OK. I suppose I can take elements of all 4 responses and make my own criticism 
of my own idea. From:

• MGD: Not a delusion. A compressible thing has an internal, essential 
structure from which details can be [re]generated. And classes can be binned 
off that internal structure instead of the expanded (perhaps noisy) expression. 
And some things might be more compressible than other things. An "ordinary 
person" class could be built based on that compressibility and/or the extent to 
which we can distinguish between the essential (compressed) structure versus 
the ancillary fully expression.

• RJA: Not a delusion. An intersubjective resentment over class or social 
status.

• SAS: Maybe delusional, but requires a policy-making component. Basically a 
form of herd mentality. But add in an impetus to write the mentality into law.

• NST: Not a delusion. An appeal to basic needs/instincts/emotions, lower on 
the pyramid. This would include experience-based tribalism like visible signals 
of the adoption of -isms.

If I'm close in my restatements, only Steve allows for my assertion that the 
intersubjective stance is delusional. Everyone else seems to think there may be 
some actual basis for the stance.

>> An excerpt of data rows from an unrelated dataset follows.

-- ==== Sys2Proof/Machine/Rings.lean ====
section
/-! DEFINITION. The Thigal rings as every other part uses them: tags of host reads, MSI-X messages, events, completion records,
fences and descriptor fetch (R248–R265). -/

namespace Sys2Proof.Machine

def Dev.ctx (d : Dev) (c : CtxId) : Ctx := tget d.host.ctxs Ctx.init c.val
def Dev.setCtx (d : Dev) (c : CtxId) (v : Ctx) : Dev := { d with host := { d.host with ctxs := tput d.host.ctxs c.val v } }
def Dev.modCtx (d : Dev) (c : CtxId) (g : Ctx → Ctx) : Dev := d.setCtx c (g (d.ctx c))
def Dev.send (d : Dev) (o : Out) : Dev := { d with out := d.out ++ [o] }

/-- Ticks of the host interface. -/
def hostNow (e : Env) : Nat := blockTicks e.time .hostInterface

/-- Contexts that have been touched since the device reset; every other one is DISABLED with reset values. -/
def Dev.liveCtxs (d : Dev) : List CtxId := d.host.ctxs.map (fun p => ⟨p.1 % 4096, Nat.mod_lt _ (by decide)⟩)

/-- Is the function present: the PF, or an enabled VF? -/
def Dev.funcOn (d : Dev) (f : FuncId) : Bool := f.val ≤ d.host.vfs

/-- R241, R266: a function may issue requests. -/
def Dev.canIssue (d : Dev) (f : FuncId) : Bool :=
  d.host.linkUp && tget d.host.bme false f.val && d.funcOn f

-- Images in force --------------------------------------------------------------------------------------------------

def Dev.setLkk (d : Dev) (g : Lkk → Lkk) : Dev := { d with lkk := g d.lkk }

/-- Core B has taken over in a handover, and core A has not rejoined (Table Bringup-8 steps 3 and 4). -/
def Lkk.taken (k : Lkk) : Bool :=
  k.mode == .handover && (match k.op with | some (.newImage _) => false | some .handover => false | _ => true)

/-- Lockkeeper acts on records now (R418–R422). -/
def Dev.lkkRuns (d : Dev) : Bool :=
  (d.lkk.mode == .lockstep || d.lkk.mode == .single || d.lkk.taken) && !d.lkk.clkLost && 5 ≤ d.lkk.bootStage && d.lkk.bootStage != 0x1F

/-- The image in force of a component; for a node, VERSION plus one (0 stands for an empty bank). -/
def Comp.active (c : Comp) : Option FwInfo := if c.activeB then c.b else c.a
def Dev.comp (d : Dev) (n : Nat) : Comp := tget d.lkk.comps (Comp.factory n) n
def Dev.codeOf (d : Dev) (n : Nat) : Nat := match (d.comp n).active with | some i => i.version + 1 | none => 0

-- Configuration -----------------------------------------------------------------------------------------------------

def Dev.cfg (d : Dev) (f : FuncId) : CfgSt := tget d.host.cfg CfgSt.init f.val
def Dev.setCfg (d : Dev) (f : FuncId) (v : CfgSt) : Dev := { d with host := { d.host with cfg := tset d.host.cfg CfgSt.init f.val v } }

/-- ATS is enabled on the function; only VFs have it (Table Host-1). -/
def Dev.ats (d : Dev) (f : FuncId) : Bool := f != 0 && (d.cfg f).ats

/-- The most bytes that one read from an address brings: Max_Read_Request_Size, and none past its 4 KiB page. -/
def Dev.readLen (d : Dev) (addr : Nat) : Nat := Nat.min (d.cfg 0).mrrs (4096 - addr % 4096)

/-- An uncorrectable error that AER logs: 12 a poisoned completion, 14 a completion timeout, 16 an unexpected completion. -/
def Dev.aerLog (d : Dev) (f : FuncId) (n : Nat) : Dev := d.setCfg f { d.cfg f with aer := Nat.lor (d.cfg f).aer (2 ^ n) }
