-- ==== Sys2Proof/Machine/KvOps.lean ====
section
/-! DEFINITION. The KV page store: groups, page tables and local group lists in the service rows, reclaim, and the Barge's page
moves (R116–R119, R136–R150, R236). -/

namespace Sys2Proof.Machine

-- Access -------------------------------------------------------------------------------------------------------------

def Dev.seq (d : Dev) (q : SeqSlot) : Option Seq := tget d.svc.seqs none q.val
def Dev.setSeq (d : Dev) (q : SeqSlot) (s : Option Seq) : Dev := { d with svc := { d.svc with seqs := tset d.svc.seqs none q.val s } }
def Dev.model (d : Dev) (m : ModelSlotId) : ModelSlot := tget d.svc.models ModelSlot.init m.val
def Dev.setModel (d : Dev) (m : ModelSlotId) (v : ModelSlot) : Dev := { d with svc := { d.svc with models := tput d.svc.models m.val v } }
def Dev.kvt (d : Dev) (t : TileId) : Option KvTile := tget d.svc.kv none t.val
def Dev.setKvt (d : Dev) (t : TileId) (v : Option KvTile) : Dev := { d with svc := { d.svc with kv := tset d.svc.kv none t.val v } }
def Dev.onFab (d : Dev) (g : Fabric → Fabric) : Dev := { d with fab := g d.fab }

/-- Ticks of the token service engine. -/
def svcNow (e : Env) : Nat := blockTicks e.time .tokenService

def slotFin (q : Nat) : SeqSlot := ⟨q % 65536, Nat.mod_lt _ (by decide)⟩
def tileOfNat (t : Nat) : TileId := ⟨t % 512, Nat.mod_lt _ (by decide)⟩

/-- Every sequence slot that is not EMPTY, in ascending order. -/
def Dev.liveSeqs (d : Dev) : List (SeqSlot × Seq) := d.svc.seqs.filterMap (fun p => p.2.map (fun s => (slotFin p.1, s)))

/-- SEQ_ID (R212). -/
def seqId (q : SeqSlot) (gen : Nat) : Nat := q.val + 2 ^ 16 * (gen % 2 ^ 16)

/-- The sequence that a SEQ_ID names. -/
def Dev.seqById (d : Dev) (id : Nat) : Option (SeqSlot × Seq) :=
  let q := slotFin (id % 2 ^ 16)
  match d.seq q with
  | some s => if s.gen = id / 2 ^ 16 % 2 ^ 16 then some (q, s) else none
  | none => none

-- Layout of an image (R117, R118) ------------------------------------------------------------------------------------

def Image.dim (i : Image) : Nat := 64 * 2 ^ i.dcode
def Image.elemBytes (i : Image) : Nat := if i.kv8 then 1 else 2
/-- T_p: tokens of a page. -/
def Image.tp (i : Image) : Nat := 16320 / (i.dim * i.elemBytes)
/-- Pages of a group. -/
def Image.pages (i : Image) : Nat := 2 * i.layers * i.heads

/-- The image of the model slot of a sequence, or a blank one. -/
def Dev.imgOf (d : Dev) (m : Nat) : Image :=
  ((d.model (modelFin m)).img).getD
    { level := 2, id := 0, vtiles := 0, span := false, vocab := 0, layers := 1, heads := 1, dcode := 0, kv8 := false,
      eos := [], len := 0, prefill := 255, decode := 255, nentry := 0, layout := 0, sections := [] }

/-- The device address of a slot offset (R24). -/
def devAddr (t : TileId) (off : Nat) : Nat := 2 ^ 29 * t.val + off

-- Columns ------------------------------------------------------------------------------------------------------------

/-- R17: the site whose DRAM an access to a tile's slot reaches; none where the tile is absent or the map names a site declared bad. -/
def Fabric.accessSite (f : Fabric) (t : TileId) : Option SiteIx :=
  (f.siteOf t).filter (fun x => !(f.cluster (tileCluster t)).bad.getLsbD (siteNo x))

/-- R17: a write to an absent tile is discarded and reported. -/
def Fabric.absentWrite (f : Fabric) (e : Env) (t : TileId) : Fabric := f.report e 0x0806 (.tile t) 0 0

/-- Bytes written to a tile's slot from a 64-byte aligned offset, as whole sectors. -/
def Fabric.slotWrite (f : Fabric) (e : Env) (t : TileId) (off : Nat) (bytes : List Byte) : Fabric :=
  match f.accessSite t with
  | none => f.absentWrite e t
  | some x =>
    f.writeSectors e x ((List.range (cdiv bytes.length 64)).map (fun i =>
      { key := off / 64 + i, data := bytesSector (padTo 64 (bytes.drop (64 * i))), poison := false }))

/-- Sectors of a tile's slot written as a poison record (R150). -/
def Fabric.slotPoison (f : Fabric) (e : Env) (t : TileId) (off n : Nat) (c : PoisonCause) (kind : Nat) : Fabric :=
  match f.accessSite t with
  | none => f.absentWrite e t
  | some x =>
    f.writeSectors e x ((List.range n).map (fun i =>
      { key := off / 64 + i, data := poisonRec c t.val kind (nowNs e.time), poison := true }))

/-- Zeros in `n` sectors from key `k` (R140). -/
def Column.zeroSectors (c : Column) (k n : Nat) : Column := (List.range n).foldl (fun c i => c.putSector (k + i) 0 false) c

/-- The zero fill of a range of a tile's slot. -/
def Fabric.slotZero (f : Fabric) (e : Env) (t : TileId) (off bytes : Nat) : Fabric :=
  match f.accessSite t with
  | none => f.absentWrite e t
  | some x =>
    let rows := (List.range (cdiv bytes 1024)).map (fun i => off / 1024 + i)
    let f := f.before e x rows
    let c := (f.col x).zeroSectors (off / 64) (bytes / 64)
    (f.setCol x { c with xfers := c.xfers + rows.length }).setSite x (clearRowTags (f.site x) rows)

/-- A tile's slot read by the Barge or the token service engine, class EXT: `n` sectors from a 64-byte aligned offset, with
the places of the poisoned ones. An absent tile gives poison with the cause TILE_ABSENT (R17, R167). -/
def Fabric.slotRead (f : Fabric) (e : Env) (t : TileId) (off n : Nat) : Fabric × List Byte × List Nat :=
  match f.accessSite t with
  | none => (f, (List.range n).flatMap (fun _ => sectorBytes (poisonRec .tileAbsent t.val 2 (nowNs e.time))), List.range n)
  | some x =>
    let k := off / 64
    let r0 := k / 16
    let rows := (List.range ((k + n + 15) / 16 - r0)).map (fun i => r0 + i)
    let (f, rs) := f.readRows e x 1 rows
    let secs := ((rs.flatMap id).drop (k % 16)).take n
    (f, secs.flatMap (fun s => sectorBytes s.data), (secs.zipIdx.filter (fun p => p.1.poison || p.1.outcome == 5)).map (·.2))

I'll have to read a book to extract Tom's or 
Frank's. 8^(


On 12/23/20 9:16 AM, [email protected] wrote:
> I have always taken it to mean appeal to the "lowest" common denominator, 
> "lowest" to be understood in a strictly mathematical sense.  Sex Food, and 
> rock and roll, rather than world peace and justice.  I have been interested 
> in the debate between AOC and Abigail Stanberger, who seem to agree that the 
> Democrats should focus on getting particular things done and which particular 
> things to get done, yet continue to be lured by the press into arguments 
> around such words as "defund the police" and "socialism."  They both seem 
> very different from Ayanna Pressley of Massachusetts for whom the slogans 
> seem central.   I thought I was going to have a conclusion about which of 
> these was populism, but now that I get here, I see that I don't.   Maybe 
> Pressley is the populist because she avoids the details?  

On 12/23/20 9:06 AM, Steve Smith wrote:
> I held my own idiosyncratic (generally positive) apprehension of "populism" 
> both for best and worst for the longest time... maybe right up until it was 
> applied to Trump's appeal.  I now map "mobocracy" much more strongly onto it. 
>   For me Mobocracy fails worse than the mere implications of "unwashed 
> masses", but rather the entrainment aspects of mob-swarms.   An idea doesn't 
> have to be "good" to be "popular".  

On 12/23/20 8:47 AM, Russ Abbott wrote:
> I recently saw an article that defined populism as something like the 
> resentment of poorly paid, poorly benefitted, and for the most-part hands-on 
> workers toward those who have reasonably well-paying, well-benefitted, and 
> can-work-from-home jobs. 

On 12/23/20 8:38 AM, Marcus Daniels wrote:
> To the extent I can be gzipped, am I not also redundant?